Первый адрес в книге — Дом печати на Фонтанке, где 24 января 1928 года на вечере «Три левых часа» впервые выступила с программной декларацией новая литературно-театральная группа ОБЭРИУ (Объединение реального искусства). Первоначально группа, исповедующая, как сжато определяет Шубинский, «эстетику абсурда, черного юмора, остраняющий гротеск и поиски новой гармонии по ту сторону авангарда», планировала называться «Академией левых классиков». Однако директор Дома печати Николай Баскаков, один из руководителей ленинградского троцкистско-зиновьевского подполья, побоялся привлечь лишнее внимание к собственной левизне, и поэтам пришлось придумать новое название. Аббревиатура ОБЭРИУ была триумфально предъявлена на скандально-триумфальном перформансе, о котором Шубинский рассказывает, опираясь на воспоминания обэриута-долгожителя, умершего в 1996 году Игоря Бахтерева, — это один из самых цитируемых в книге источников.

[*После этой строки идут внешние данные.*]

-- ==== Sys2Proof/Machine/Crc.lean ====
section
/-! DEFINITION. The CRC unit: its pure functions (40_crc.md R63, R66) and its three commands (R64, R65, R67). -/

namespace Sys2Proof.Machine

/-- `crc_bit`, one iteration of the source's "repeat 8 times" (R63). -/
def crcBit (c : Word) : Word :=
  if c &&& 0x0001#16 ≠ 0#16 then (c >>> 1) ^^^ Config.crcPoly else c >>> 1

/-- `n` bit steps (R63). -/
def crcBits : Nat → Word → Word
  | 0, t => t
  | n + 1, t => crcBits n (crcBit t)

/-- `crc_update`: XOR the byte into the low half, then 8 bit steps (R63). -/
def crcUpdate (c : Word) (b : Byte) : Word := crcBits 8 (c ^^^ zext16 b)

/-- `crc16` of a byte sequence (R66). -/
def crc16 (d : List Byte) : Word := d.foldl crcUpdate Config.crcInit

/-- CRC_INIT: `CRC <- 0xFFFF` (R64). -/
def execCrcInit (s : State) : Result := .next (s.setCrc Config.crcInit)

/-- CRC_BYTE b: `CRC <- crc_update(CRC, b)` (R65). -/
def execCrcByte (b : Byte) (s : State) : Result := .next (s.setCrc (crcUpdate s.crc b))

/-- CRC_READ: `RSP <- CRC` (R67). -/
def execCrcRead (s : State) : Result := .next (s.setRsp s.crc)

end Sys2Proof.Machine
end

У Шубинского, безусловно, прослеживается некая иерархия, в которой одним участникам ОБЭРИУ принадлежат ведущие партии с точки зрения поэтической гениальности, а другим «соратникам гениев» — более скромные, однако все фигуры он старается осветить равномерно, подчеркивая сильные стороны и заслуги каждого. Иногда для лучшего понимания расстановки сил удобно предоставить слово самим обэриутам, например, Николаю Заболоцкому с его шуточным, но наблюдательным и, в общем-то, пророческим стихотворением, где на первых ролях — Хармс с Введенский, а самому себе поэт, гораздо раньше остальных достигший творческой зрелости, скромно отводит мебельный статус: «Данька будет генералом, / Шурка будет самоваром, / Шурка будет течь да течь, / генералу негде лечь. / Игорь будет бонвивантом, / с некоторым — хе-хе! — талантом. / Заболоцкий у него / будет вроде как трюмо».

Писатель

Советский поэт Николай Заболоцкий

Фото: РИА Новости/Борис Приходько

Эксцентричную обэриутскую компанию можно условно разделить на тех, кто творил легко и спонтанно, мало заботясь о дальнейшей судьбе своего письменного наследия (да и над самим этим словом наверняка бы посмеялся), и на тех, кто догадался это наследие зафиксировать и сохранить, как мемуарист Бахтерев или как обладатель трех дипломов (философа, математика и музыковеда) Яков Друскин, друг Хармса, во время войны вывезший хармсовский архив на детских салазках из квартиры в разбомбленном доме на улице Маяковского, 11. Кроме этого, самого общеизвестного, из хармсовских адресов, отмеченного мемориальной доской (к нему прилагается фотография плана квартиры, сделанная сестрой Хармса Елизаветой, а также фисгармонии, стоявшей в комнате поэта), книга Шубинского позволяет побывать и в районе Конной площади, где в служебной квартире на Глинской улице начальница Приюта имени принцессы Ольденбургской для женщин, выходящих из заключения, Надежда Ивановна Ювачева родила мальчика Даниила.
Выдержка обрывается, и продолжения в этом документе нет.